A moral dilemma is a situation in which an agent seems bound by two or more conflicting moral requirements, and satisfying one requirement necessarily involves violating another. In such cases, every available course of action appears to be morally problematic, raising questions about moral conflict, responsibility, and the structure of ethical theories.

Philosophers often distinguish several types:

  • Obligation vs. obligation dilemmas: An agent is required to do A and required to do B, but cannot do both (e.g., keeping two incompatible promises).
  • Obligation vs. prohibition dilemmas: An agent is required to perform an action that is also prohibited under another moral rule.
  • Self-imposed vs. circumstantial dilemmas: Some dilemmas emerge from an agent’s earlier choices (e.g., overpromising), while others arise from factors beyond their control (e.g., natural disasters, war).

Another important distinction is between apparent and genuine moral dilemmas. Apparent dilemmas are thought to arise from incomplete information or mistaken moral beliefs; once clarified, the conflict dissolves. Genuine dilemmas, if they exist, would involve inherent, irresolvable moral conflict even with full knowledge and ideal reasoning.

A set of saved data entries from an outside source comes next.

/-! ## Request builder, drain and issue -/

/-- BUILD_REQUEST (43_codec.md R180): TXB is cleared and then holds, from cell 0 on, REQ_MAGIC low byte first, the
opcode, the length, the payload and their sum modulo 256, cut at CAP_TX bytes where they do not fit; the checksum
covers the bytes stored; cells beyond stay; whatever was staged before is gone (R181). -/
def Obligations.BuildRequestResult : Prop :=
  ∀ (op : Byte) (d : List Byte) (s : State), s.txb.wf → d.length ≤ 255 →
    let body := [0x12, 0x4C, op, BitVec.ofNat 8 d.length] ++ d
    let c := sumMod256 (body.take s.txb.cap)
    ∃ t, exec (.buildRequest op d) s = .next t ∧ s.sameRecord t ∧ t.snk = s.snk ∧ t.txb.pos = 0 ∧
      t.txb.holds ((body ++ [BitVec.ofNat 8 c]).take s.txb.cap) ∧
      (∀ a, 5 + d.length ≤ a → t.txb.mem.read a = s.txb.mem.read a) ∧
      s.responded
        { status := if 5 + d.length ≤ s.txb.cap then .ok else .dropped, data := BitVec.ofNat 32 c
          data2 := BitVec.ofNat 32 (min (5 + d.length) s.txb.cap) } t

/-- Built frames are valid (43_codec.md R184): where the frame fits, the bytes in TXB satisfy 30_encoding.md R62 and
BUF_CHECKSUM TXB returns 1 right after. -/
def Obligations.BuiltFramesAreValid : Prop :=
  ∀ (op : Byte) (d : List Byte) (s : State), s.txb.wf → d.length ≤ 255 → 5 + d.length ≤ s.txb.cap →
    ∃ m t bs, exec (.buildRequest op d) s = .next m ∧ m.txb.holds bs ∧ frameValid bs = true ∧
      exec (.bufChecksum .txb) m = .next t ∧ m.responded { status := .ok, csumOk := true } t

/-- DRAIN (43_codec.md R182): every buffered byte of TXB goes to SNK head first, DATA is their number, TXB is left empty
with its cells intact; `⊥` cells give some bytes and are recorded (log entry 1). -/
def Obligations.DrainResult : Prop :=
  ∀ (s : State), s.txb.wf →
    ∃ t bs, exec .drain s = .next t ∧ s.txb.mayHold bs ∧ s.tookFirst .txb s.txb.len t ∧ t.snk = s.snk ++ bs ∧
      s.records (s.txb.someUnwritten 0 s.txb.len) t ∧
      s.responded { status := .ok, data := BitVec.ofNat 32 s.txb.len, snk := bs } t

/-- ISSUE (43_codec.md R183): BUILD_REQUEST and then DRAIN in one command: the bytes built are sent, TXB is left empty
with POS at the frame's length mod CAP_TX, the response is BUILD_REQUEST's with the SNK bytes. -/
def Obligations.IssueResult : Prop :=
  ∀ (op : Byte) (d : List Byte) (s : State), s.txb.wf → d.length ≤ 255 →
    ∃ m r bs t, exec (.buildRequest op d) s = .next m ∧ s.responded r m ∧ m.txb.holds bs ∧
      exec (.issue op d) s = .next t ∧ t.txb.mem = m.txb.mem ∧ t.txb.len = 0 ∧
      t.txb.pos = bs.length % s.txb.cap ∧ t.snk = s.snk ++ bs ∧ s.sameRecord t ∧
      s.responded { r with snk := bs } t

/-! ## Responses -/

/-- A response on its ports (30_encoding.md R80). The first response word holds STATUS in bits [2:0] with its code, CSUM_OK in
bit [3], STOP in bit [4], and bits [31:5] read 0; DATA and DATA2 follow as the second and third words, and BYTES on CMD after
the three words. Each command delivers its response so on CMD, its records on DSP and its sink bytes on SNK. That BYTES go
out one byte at a time is the model's choice, log entry 17. -/
def Obligations.ResponseWordPacking : Prop :=
  (∀ (i : Instr) (s t : State), exec i s = .next t → ∃ r, s.responded r t ∧ t.cmdOut = s.cmdOut ++ r.onCmd ∧
    t.dsp = s.dsp ++ r.dsp ∧ t.snk = s.snk ++ r.snk) ∧
  ∀ (r : Response), ∃ w : Word,
    r.onCmd = [.word w, .word r.data, .word r.data2] ++ r.bytes.map .byte ∧
    w.toNat = (match r.status with | .ok => 0 | .dropped => 1 | .empty => 2 | .noop => 3 | .badRange => 4 | .refused => 7)
      + (if r.csumOk then 8 else 0) + (if r.stop = .wait then 16 else 0)
end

Classic Examples and Their Functions

Philosophers and ethicists use thought experiments and real-world cases to illuminate the structure of moral dilemmas:

  • The trolley problem: A runaway trolley threatens to kill five people on the main track; diverting it onto a side track will kill one. This scenario explores conflicts between consequentialist reasoning (minimize total harm) and deontological constraints (do not intentionally harm an innocent person).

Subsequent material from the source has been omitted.